Step-by-step solution

Identify the Type of Differential Equation

The given differential equation is \( y' = 3x - 2y \). This is a first-order linear differential equation, which can be written in the standard form \( y' + P(x)y = Q(x) \) where \( P(x) = 2 \) and \( Q(x) = 3x \).

Find the Integrating Factor

To solve the linear differential equation, we need to find the integrating factor. The integrating factor, \( \mu(x) \), is given by \( e^{\int P(x) \, dx} \). Calculate \( \mu(x) = e^{\int 2 \, dx} = e^{2x} \).

Multiply the Equation by the Integrating Factor

Multiply the entire differential equation by the integrating factor \( e^{2x} \)\[e^{2x}y' + 2e^{2x}y = 3xe^{2x} \]

Recognize the Left-Hand Side as a Derivative

The left-hand side of the equation \( e^{2x}y' + 2e^{2x}y \) can be expressed as the derivative of a product: \( \frac{d}{dx}(e^{2x}y) \). So the equation becomes: \[ \frac{d}{dx}(e^{2x}y) = 3xe^{2x} \]

Integrate Both Sides

Integrate both sides with respect to \( x \):\[ \int \frac{d}{dx}(e^{2x}y) \, dx = \int 3xe^{2x} \, dx \]The left side integrates to \( e^{2x}y \), and the right side requires integration by parts.

Perform Integration by Parts

Using integration by parts on the right side, where \( u = 3x \) and \( dv = e^{2x} \, dx \) with \( du = 3 \, dx \) and \( v = \frac{1}{2}e^{2x} \), we find:\[ \int 3x e^{2x} \, dx = \frac{3x}{2}e^{2x} - \frac{3}{4}e^{2x} + C \]

Solve for \( y \)

Substitute back:\[ e^{2x}y = \frac{3x}{2}e^{2x} - \frac{3}{4}e^{2x} + C \]Solve for \( y \) by dividing through by \( e^{2x} \):\[ y = \frac{3x}{2} - \frac{3}{4} + Ce^{-2x} \]

Write the General Solution

Thus, the general solution to the differential equation is:\[ y(x) = \frac{3x}{2} - \frac{3}{4} + Ce^{-2x} \] where \( C \) is an arbitrary constant dependent on initial conditions.

Key concepts

Integrating Factor

To solve a first-order linear differential equation like the one given in the exercise, using an integrating factor is one of the key methods. The integrating factor helps transform the differential equation into one that is easily integrable. For any first-order linear differential equation of the form \( y' + P(x) y = Q(x) \), the integrating factor \( \mu(x) \) is calculated as \( e^{\int P(x) \, dx} \).

• First, identify the function \( P(x) \) from your equation. In our example, \( P(x) = 2 \).
• Calculate the integral: \( \int 2 \, dx = 2x \).
• Apply the exponential function to get your integrating factor: \( e^{2x} \).

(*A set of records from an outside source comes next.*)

-- ==== Sys2Proof/Laws/Memory.lean ====
section
/-! SUPPORT. The buffers (R40): reading after writing, and every memory operation keeps the canonical form. -/

namespace Sys2Proof.Machine

theorem Memory.wfFrom_mono {lo lo' : Nat} {m : Memory} (h : lo' ≤ lo) (hw : m.wfFrom lo = true) :
    m.wfFrom lo' = true := by
  cases m with
  | nil => rfl
  | cons kv m =>
    obtain ⟨k, v⟩ := kv
    simp only [Memory.wfFrom, Bool.and_eq_true, decide_eq_true_eq, bne_iff_ne] at hw ⊢
    exact ⟨⟨⟨by omega, hw.1.1.2⟩, hw.1.2⟩, hw.2⟩

/-- An offset below the form's start is not listed. -/
theorem Memory.read_of_lt {lo a : Nat} {m : Memory} (hw : m.wfFrom lo = true) (h : a < lo) :
    m.read a = unlistedByte := by
  induction m generalizing lo with
  | nil => rfl
  | cons kv m ih =>
    obtain ⟨k, v⟩ := kv
    simp only [Memory.wfFrom, Bool.and_eq_true, decide_eq_true_eq] at hw
    have hk : a ≠ k := by omega
    simp only [Memory.read, hk, if_false]
    exact ih hw.2 (by omega)

/-- Reading one byte after writing one byte. -/
theorem Memory.read_write_from {lo : Nat} {m : Memory} (hw : m.wfFrom lo = true) (a a' : Nat) (b : Byte) :
    (m.write a b).read a' = if a' = a then b else m.read a' := by
  induction m generalizing lo with
  | nil =>
    unfold Memory.write
    split
    · rename_i h; subst h; simp [Memory.read]
    · simp [Memory.read]
  | cons kv m ih =>
    obtain ⟨k, v⟩ := kv
    have hw' := hw
    simp only [Memory.wfFrom, Bool.and_eq_true, decide_eq_true_eq] at hw
    unfold Memory.write
    split
    · rename_i hak
      split
      · rename_i hb
        subst hb
        split
        · rename_i h
          subst h
          have : a' ≠ k := by omega
          simp only [Memory.read, this, if_false]
          exact Memory.read_of_lt hw.2 (by omega)
        · rfl
      · simp [Memory.read]
    · split
      · rename_i _ hak
        subst hak
        split
        · rename_i hb
          subst hb
          split
          · rename_i h
            subst h
            exact Memory.read_of_lt hw.2 (by omega)
          · rename_i h
            simp [Memory.read, h]
        · by_cases h : a' = a <;> simp [Memory.read, h]
      · rename_i h1 h2
        simp only [Memory.read]
        by_cases h : a' = k
        · have : a' ≠ a := fun e => h2 (e ▸ h)
          simp [h] at this ⊢
          intro e; exact absurd e.symm h2
        · simp only [h, if_false]
          exact ih hw.2

theorem Memory.read_write {m : Memory} (hw : m.wf = true) (a a' : Nat) (b : Byte) :
    (m.write a b).read a' = if a' = a then b else m.read a' :=
  Memory.read_write_from hw a a' b

theorem Memory.write_wfFrom {lo a : Nat} {m : Memory} {b : Byte} (hw : m.wfFrom lo = true) (hlo : lo ≤ a)
    (ha : a < tpduMax) : (m.write a b).wfFrom lo = true := by
  induction m generalizing lo with
  | nil =>
    unfold Memory.write
    split
    · rfl
    · rename_i hb
      simp [Memory.wfFrom, hlo, ha, hb]
  | cons kv m ih =>
    obtain ⟨k, v⟩ := kv
    simp only [Memory.wfFrom, Bool.and_eq_true, decide_eq_true_eq, bne_iff_ne] at hw
    obtain ⟨⟨⟨h1, h2⟩, h3⟩, h4⟩ := hw
    unfold Memory.write
    split
    · rename_i hak
      split
      · simp [Memory.wfFrom, h1, h2, h3, h4]
      · rename_i hb
        simp [Memory.wfFrom, hlo, ha, hb, h2, h3, h4]; omega
    · split
      · rename_i _ hak
        subst hak
        split
        · exact Memory.wfFrom_mono (by omega) h4
        · rename_i hb
          simp [Memory.wfFrom, hlo, ha, hb, h4]
      · simp only [Memory.wfFrom, Bool.and_eq_true, decide_eq_true_eq, bne_iff_ne]
        exact ⟨⟨⟨h1, h2⟩, h3⟩, ih h4 (by omega)⟩

/-- One store keeps the canonical form. -/
theorem Memory.write_wf {a : Nat} {m : Memory} {b : Byte} (hw : m.wf = true) (ha : a < tpduMax) :
    (m.write a b).wf = true :=
  Memory.write_wfFrom hw (Nat.zero_le a) ha

theorem Memory.writeList_wf {off : Nat} {m : Memory} {bs : List Byte} (hw : m.wf = true)
    (h : off + bs.length ≤ tpduMax) : (m.writeList off bs).wf = true := by
  induction bs generalizing off m with
  | nil => exact hw
  | cons b bs ih =>
    simp only [List.length_cons] at h
    exact ih (Memory.write_wf hw (by omega)) (by omega)

/-- `MemWrite` in one line: it stores the bytes, or it faults outside the buffer. -/
theorem memWrite_ok {m m' : Memory} {off : Nat} {bs : List Byte} (h : memWrite m off bs = .ok m') :
    m' = m.writeList off bs ∧ off + bs.length ≤ tpduMax := by
  unfold memWrite at h
  split at h
  · rename_i hr; cases h; exact ⟨rfl, hr⟩
  · cases h

theorem memWrite_in_range {m : Memory} {off : Nat} {bs : List Byte} (h : off + bs.length ≤ tpduMax) :
    memWrite m off bs = .ok (m.writeList off bs) := by simp [memWrite, h]

theorem memRead_in_range {m : Memory} {off n : Nat} (h : off + n ≤ tpduMax) :
    memRead m off n = .ok (m.bytes off n) := by simp [memRead, h]

/-- `MemWrite` keeps the canonical form. -/
theorem memWrite_wf {m m' : Memory} {off : Nat} {bs : List Byte} (hw : m.wf = true)
    (h : memWrite m off bs = .ok m') : m'.wf = true := by
  obtain ⟨rfl, hr⟩ := memWrite_ok h
  exact Memory.writeList_wf hw hr

/-- Reading one byte after storing a list. -/
theorem Memory.read_writeList {off : Nat} {m : Memory} {bs : List Byte} (hw : m.wf = true)
    (h : off + bs.length ≤ tpduMax) (a : Nat) :
    (m.writeList off bs).read a = if off ≤ a ∧ a < off + bs.length then bs.getD (a - off) 0#8 else m.read a := by
  induction bs generalizing off m with
  | nil =>
    have : ¬ (off ≤ a ∧ a < off + 0) := by omega
    simp only [Memory.writeList, List.length_nil, this, if_false]
  | cons b bs ih =>
    simp only [List.length_cons] at h ⊢
    simp only [Memory.writeList]
    rw [ih (Memory.write_wf hw (by omega)) (by omega), Memory.read_write hw]
    by_cases h1 : a = off
    · subst h1
      simp
    · by_cases h2 : off ≤ a ∧ a < off + (bs.length + 1)
      · have h3 : off + 1 ≤ a ∧ a < off + 1 + bs.length := by omega
        have h4 : a - off = (a - (off + 1)) + 1 := by omega
        simp [h2, h3, h4]
      · have h3 : ¬ (off + 1 ≤ a ∧ a < off + 1 + bs.length) := by omega
        rw [if_neg h3, if_neg h1, if_neg h2]

/-- A store leaves every byte outside it alone. -/
theorem Memory.read_writeList_of_lt {off a : Nat} {m : Memory} {bs : List Byte} (hw : m.wf = true)
    (h : off + bs.length ≤ tpduMax) (ha : a < off) : (m.writeList off bs).read a = m.read a := by
  rw [Memory.read_writeList hw h]
  have : ¬ (off ≤ a ∧ a < off + bs.length) := by omega
  simp [this]

@[simp] theorem Memory.bytes_length (m : Memory) (off n : Nat) : (m.bytes off n).length = n := by
  induction n generalizing off with
  | zero => rfl
  | succ n ih => simp [Memory.bytes, ih]

theorem Memory.bytes_add (m : Memory) (off n k : Nat) :
    m.bytes off (n + k) = m.bytes off n ++ m.bytes (off + n) k := by
  induction n generalizing off with
  | zero => simp [Memory.bytes]
  | succ n ih =>
    have h : n + 1 + k = (n + k) + 1 := by omega
    rw [h]
    simp only [Memory.bytes, ih, List.cons_append]
    congr 3
    omega

/-- Two memories that read alike on a range give the same bytes there. -/
theorem Memory.bytes_congr {m m' : Memory} {off n : Nat}
    (h : ∀ a, off ≤ a → a < off + n → m.read a = m'.read a) : m.bytes off n = m'.bytes off n := by
  induction n generalizing off with
  | zero => rfl
  | succ n ih =>
    simp only [Memory.bytes]
    rw [h off (by omega) (by omega), ih (fun a h1 h2 => h a (by omega) (by omega))]

/-- The bytes stored read back. -/
theorem Memory.bytes_writeList_self {off : Nat} {m : Memory} {bs : List Byte} (hw : m.wf = true)
    (h : off + bs.length ≤ tpduMax) : (m.writeList off bs).bytes off bs.length = bs := by
  induction bs generalizing off m with
  | nil => rfl
  | cons b bs ih =>
    simp only [List.length_cons] at h ⊢
    simp only [Memory.writeList, Memory.bytes]
    have hw' := Memory.write_wf (b := b) hw (show off < tpduMax by omega)
    rw [ih hw' (by omega), Memory.read_writeList hw' (by omega)]
    have : ¬ (off + 1 ≤ off ∧ off < off + 1 + bs.length) := by omega
    simp [Memory.read_write hw]

/-- A store above a range leaves its bytes alone. -/
theorem Memory.bytes_writeList_of_le {off lo n : Nat} {m : Memory} {bs : List Byte} (hw : m.wf = true)
    (h : off + bs.length ≤ tpduMax) (hlo : lo + n ≤ off) : (m.writeList off bs).bytes lo n = m.bytes lo n :=
  Memory.bytes_congr fun a _ h2 => Memory.read_writeList_of_lt hw h (by omega)

/-- Stores one after the other are one store. -/
theorem Memory.writeList_append (m : Memory) (off : Nat) (bs cs : List Byte) :
    (m.writeList off bs).writeList (off + bs.length) cs = m.writeList off (bs ++ cs) := by
  induction bs generalizing off m with
  | nil => rfl
  | cons b bs ih =>
    simp only [Memory.writeList, List.cons_append, List.length_cons]
    rw [← ih]
    congr 1
    omega

theorem Memory.eq_of_read_from {lo : Nat} {m m' : Memory} (h : m.wfFrom lo = true) (h' : m'.wfFrom lo = true)
    (hr : ∀ a, m.read a = m'.read a) : m = m' := by
  induction m generalizing lo m' with
  | nil =>
    cases m' with
    | nil => rfl
    | cons kv m' =>
      obtain ⟨k, v⟩ := kv
      simp only [Memory.wfFrom, Bool.and_eq_true, decide_eq_true_eq, bne_iff_ne] at h'
      have := hr k
      simp [Memory.read] at this
      exact absurd this.symm h'.1.2
  | cons kv m ih =>
    obtain ⟨k, v⟩ := kv
    have hw := h
    simp only [Memory.wfFrom, Bool.and_eq_true, decide_eq_true_eq, bne_iff_ne] at h
    cases m' with
    | nil =>
      have := hr k
      simp [Memory.read] at this
      exact absurd this h.1.2
    | cons kv' m' =>
      obtain ⟨k', v'⟩ := kv'
      have hw' := h'
      simp only [Memory.wfFrom, Bool.and_eq_true, decide_eq_true_eq, bne_iff_ne] at h'
      rcases Nat.lt_trichotomy k k' with hk | hk | hk
      · have h1 := hr k
        have hne : k ≠ k' := by omega
        simp only [Memory.read, if_true, hne, if_false] at h1
        rw [Memory.read_of_lt h'.2 (by omega)] at h1
        exact absurd h1 h.1.2
      · subst hk
        have h1 := hr k
        simp [Memory.read] at h1
        subst h1
        congr 1
        refine ih h.2 h'.2 fun a => ?_
        have h2 := hr a
        by_cases ha : a = k
        · subst ha
          rw [Memory.read_of_lt h.2 (by omega), Memory.read_of_lt h'.2 (by omega)]
        · simpa [Memory.read, ha] using h2
      · have h1 := hr k'
        have hne : k' ≠ k := by omega
        simp only [Memory.read, if_true, hne, if_false] at h1
        rw [Memory.read_of_lt h.2 (by omega)] at h1
        exact absurd h1.symm h'.1.2

/-- In canonical form, memories that read alike are equal data. -/
theorem Memory.eq_of_read {m m' : Memory} (h : m.wf = true) (h' : m'.wf = true) (hr : ∀ a, m.read a = m'.read a) :
    m = m' :=
  Memory.eq_of_read_from h h' hr

theorem reset_buffers_wf : State.reset.txBuf.wf = true ∧ State.reset.rxBuf.wf = true := ⟨rfl, rfl⟩

end Sys2Proof.Machine
end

With this integrating factor, multiply every term in the original differential equation to rewrite it in a format where the left side becomes the derivative of a product. This allows for straightforward integration, as the simplified side is automatically a derivative.

Integration by Parts

Once the left-hand side of the differential equation is a derivative, integration by parts is often required to solve the right-hand side. The integration by parts formula is based on the product rule for differentiation and is given by:\[\int u \, dv = uv - \int v \, du\]

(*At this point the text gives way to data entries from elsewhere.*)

theorem decodeFields_isBlock {pcb len : Byte} {data : List Byte} {i : Instr}
    (h : decodeFields pcb len data = .ok i) : isBlock i = true := by
  unfold decodeFields decodeR decodeS at h
  repeat' split at h
  all_goals cases h
  all_goals rfl

theorem idlePhase_move {s t : State} (hp : s.port = none) (hph : s.phase = .idle) (h : idlePhase s = .next t) :
    Move s t := by
  unfold idlePhase at h
  split at h
  · rename_i ha
    cases h
    exact .stay hp (by simp [hph]) fun _ => ha
  · rename_i x ha
    split at h
    · cases h
    · rename_i o ho
      rcases resumeApdu_cases x o s with ⟨k, he⟩ | ⟨d, he⟩ | he | ⟨pcb, frag, y, hpcb, hl, he⟩ <;>
        rw [he] at h <;> cases h
      · exact .apduErr k hp hph
      · exact .apduDone d hp hph
      · exact .apduPart pcb frag x y hp hph ha hpcb hl

theorem sendPhase_move {s t : State} (hp : s.port = none) (hph : s.phase = .send) (h : sendPhase s = .next t) :
    Move s t := by
  unfold sendPhase at h
  split at h
  · cases h
  · rename_i hb
    split at h
    · cases h
    · split at h
      · cases h; exact .stay hp (by simp [hph]) (by simp [hph])
      · rename_i hw; cases h; exact .sendErr _ _ _ hp hph hb hw
      · rename_i hw; cases h; exact .sent _ _ _ _ hp hph hb hw

theorem waitPhase_move {s t : State} (hp : s.port = none) (hph : s.phase = .wait) (h : waitPhase s = .next t) :
    Move s t := by
  unfold waitPhase at h
  split at h
  · cases h; exact .discard hp hph
  · rename_i hl; cases h; exact .pollErr _ hp hph hl
  · rename_i hl; cases h; exact .timeout _ hp hph hl
  · rename_i hl
    split at h
    · cases h
    · rename_i hb; cases h; exact .present _ _ hp hph hb hl

theorem readRest_move {pcb len : Byte} {draws : List ReadDraw} {s t : State} (hp : s.port = none)
    (hph : s.phase = .read) (h : readRest pcb len draws s = .next t) : Move s t := by
  have w1 : ∀ {m m' : Memory} {off : Nat} {bs : List Byte}, 0 < off → memWrite m off bs = .ok m' → m.wf = true →
      m'.wf = true ∧ m'.read 0 = m.read 0 := by
    intro m m' off bs h0 h hw
    obtain ⟨rfl, hr⟩ := memWrite_ok h
    exact ⟨Memory.writeList_wf hw hr, Memory.read_writeList_of_lt hw hr h0⟩
  unfold readRest at h
  split at h
  · cases h
  · rename_i buf hb1
    split at h
    · cases h; exact .stay hp (by simp [hph]) (by simp [hph])
    · cases h; exact .readErr _ _ hp hph (w1 (by omega) hb1)
    · split at h
      · cases h
      · rename_i hb2
        cases h
        refine .readErr _ _ hp hph fun hw => ?_
        obtain ⟨a, b⟩ := w1 (by omega) hb1 hw
        obtain ⟨c, d⟩ := w1 (by omega) hb2 a
        exact ⟨c, d.trans b⟩
    · split at h
      · cases h
      · rename_i hbody buf' hb2
        split at h
        · cases h
          refine .receivedLong _ _ hp hph fun hw => ?_
          obtain ⟨a, b⟩ := w1 (by omega) hb1 hw
          obtain ⟨c, d⟩ := w1 (by omega) hb2 a
          exact ⟨c, d.trans b⟩
        · rename_i hlen
          split at h
          · cases h
          · rename_i hb3
            cases h
            refine .received _ _ hp hph fun hw => ?_
            obtain ⟨a, b⟩ := w1 (by omega) hb1 hw
            obtain ⟨c, d⟩ := w1 (by omega) hb2 a
            obtain ⟨e, f⟩ := w1 (by omega) hb3 c
            refine ⟨e, f.trans (d.trans b), ?_⟩
            obtain ⟨rfl, r1⟩ := memWrite_ok hb1
            obtain ⟨rfl, r2⟩ := memWrite_ok hb2
            obtain ⟨rfl, r3⟩ := memWrite_ok hb3
            rw [Memory.read_writeList_of_lt c r3 (by omega), Memory.read_writeList_of_lt a r2 (by omega),
              Memory.read_writeList hw r1]
            exact hlen

theorem readPhase_move {s t : State} (hp : s.port = none) (hph : s.phase = .read) (h : readPhase s = .next t) :
    Move s t := by
  unfold readPhase at h
  split at h
  · exact readRest_move hp hph h
  · cases h; exact .readErr _ _ hp hph fun hw => ⟨hw, rfl⟩
  · cases h; exact .stay hp (by simp [hph]) (by simp [hph])

theorem responseFailure_move {s u t : State} (hp : s.port = none) (hph : s.phase = .eval) (hd : ¬ dispatches s)
    (hu : u = s ∨ u = s.sumReceived) (h : responseFailure u = .next t) : Move s t := by
  have hl : u.lastTx = s.lastTx := by
    rcases hu with rfl | rfl
    · rfl
    · rw [sumReceived_eq]
  rw [responseFailure_eq] at h
  cases h
  split
  · rename_i hw; exact .failureWarm u hp hph hd hu (by rw [← hl, ← inWarmReset_iff]; exact hw)
  · rename_i hw; exact .failure u hp hph hd hu (by rw [← hl, Ne, ← inWarmReset_iff]; exact hw)

theorem evalPhase_move {s t : State} (hp : s.port = none) (hph : s.phase = .eval) (h : evalPhase s = .next t) :
    Move s t := by
  unfold evalPhase at h
  split at h
  · rename_i hr
    exact responseFailure_move hp hph (fun hd => hd.2.2.1 hr) (.inl rfl) h
  · rename_i hr
    split at h
    · rename_i hc
      exact responseFailure_move hp hph (fun hd => hc hd.2.2.2) (.inr rfl) h
    · rename_i hc
      have hd : dispatches s := ⟨hp, hph, hr, by simpa using hc⟩
      have hl : s.settled.lastRx = s.lastRx := by rw [settled_eq]
      unfold State.settled at hl
      unfold dispatchBlock at h
      rw [hl] at h
      split at h
      · rename_i i hi
        exact .block i t hd (decodeFields_isBlock hi) (.inl hi) (exec_blockMove (decodeFields_isBlock hi) h)
      · rename_i nr hn
        exact .block (.rOk nr) t hd rfl (.inr ⟨nr, rfl, hn⟩) (processR_move (.inl rfl) h)
      · cases h

theorem portPhase_move {c : CmdPort} {s t : State} (hp : s.port = some c) (h : portPhase c s = .next t) :
    Move s t := by
  rcases portPhase_cases c s with ⟨hc, he⟩ | ⟨hc, he⟩ | ⟨hc, he⟩ | ⟨hc, he⟩ <;> rw [he] at h
  · unfold execInit initOp acceptInit at h
    have hd : decodeCmd c = .ok (.init c.atpLoad) := by simp [decodeCmd, hc]
    cases hb : s.busy with
    | true =>
      have : ({ s with port := none } : State).busy = true := hb
      rw [this] at h; cases h
    | false =>
      have : ({ s with port := none } : State).busy = false := hb
      rw [this] at h
      simp only [Bool.false_eq_true, if_false] at h
      split at h
      · cases h; exact .initOk c _ hp hd hb
      · cases h; exact .initFailed c hp hd hb
  · unfold execXferPart xferPartOp at h
    split at h
    · cases h
    · rename_i ha
      obtain ⟨h1, h2⟩ := acceptXfer_none ha
      rcases startPart_cases c.cmd c.isLast { ({ s with port := none } : State) with outcome := none } with
        ⟨-, he⟩ | ⟨hl, pcb, hpcb, he⟩ <;> rw [he] at h <;> cases h
      exact .begin c pcb c.cmd s.apdu hp h1 h2 hpcb hl
  · unfold execXferApdu xferApduOp at h
    split at h
    · cases h
    · rename_i ha
      obtain ⟨h1, h2⟩ := acceptXfer_none ha
      split at h
      · cases h
      · rcases sendFragment_cases { cmd := c.cmd, off := 0, chunk := 0, out := [], side := .command, part := none }
          { ({ s with port := none } : State) with outcome := none } with
          ⟨-, he⟩ | ⟨pcb, frag, y, hpcb, hl, he⟩ <;> rw [he] at h <;> cases h
        exact .begin c pcb frag (some y) hp h1 h2 hpcb hl
  · cases h

/-- Every next state of a step is one of `Move`. -/
theorem step_move {s t : State} (h : step s = .next t) : Move s t := by
  cases hp : s.port with
  | some c => rw [step_port hp] at h; exact portPhase_move hp h
  | none =>
    cases hph : s.phase with
    | uninit => rw [step_uninit hp hph] at h; cases h; exact .stay hp (by simp [hph]) (by simp [hph])
    | idle => rw [step_idle hp hph] at h; exact idlePhase_move hp hph h
    | send => rw [step_send hp hph] at h; exact sendPhase_move hp hph h
    | wait => rw [step_wait hp hph] at h; exact waitPhase_move hp hph h
    | read => rw [step_read hp hph] at h; exact readPhase_move hp hph h
    | eval => rw [step_eval hp hph] at h; exact evalPhase_move hp hph h

end Sys2Proof.Machine
end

• Choose \( u \) and \( dv \) from your integral carefully. For example, in \( \int 3x e^{2x} \, dx \), let \( u = 3x \) and \( dv = e^{2x} \, dx \).
• Differentiate \( u \) to find \( du = 3 \, dx \) and integrate \( dv \) to get \( v = \frac{1}{2}e^{2x} \).
• Substitute these into the integration by parts formula to evaluate the integral.

Thus, \( \int 3x e^{2x} \, dx \) becomes \( \frac{3x}{2}e^{2x} - \frac{3}{4}e^{2x} + C \), where \( C \) is the constant of integration.

General Solution of Differential Equations

The general solution of a first-order linear differential equation includes the expression derived from solving the equation, incorporating arbitrary constants that embody family solutions. After integrating and simplifying the differential equation using the integrating factor and possibly integration by parts, solve for \( y \).

• Using the example, after multiplying by \( e^{2x} \) and integrating, we reached \( e^{2x}y = \frac{3x}{2}e^{2x} - \frac{3}{4}e^{2x} + C \).
• To isolate \( y \), divide the entire equation by \( e^{2x} \), resulting in: \( y = \frac{3x}{2} - \frac{3}{4} + Ce^{-2x} \).
• \( C \) is an arbitrary constant. It gets defined by the initial conditions of a specific problem if provided.

This creates a family of solutions for the differential equation, represented by differing values of \( C \), allowing adaption to various initial conditions.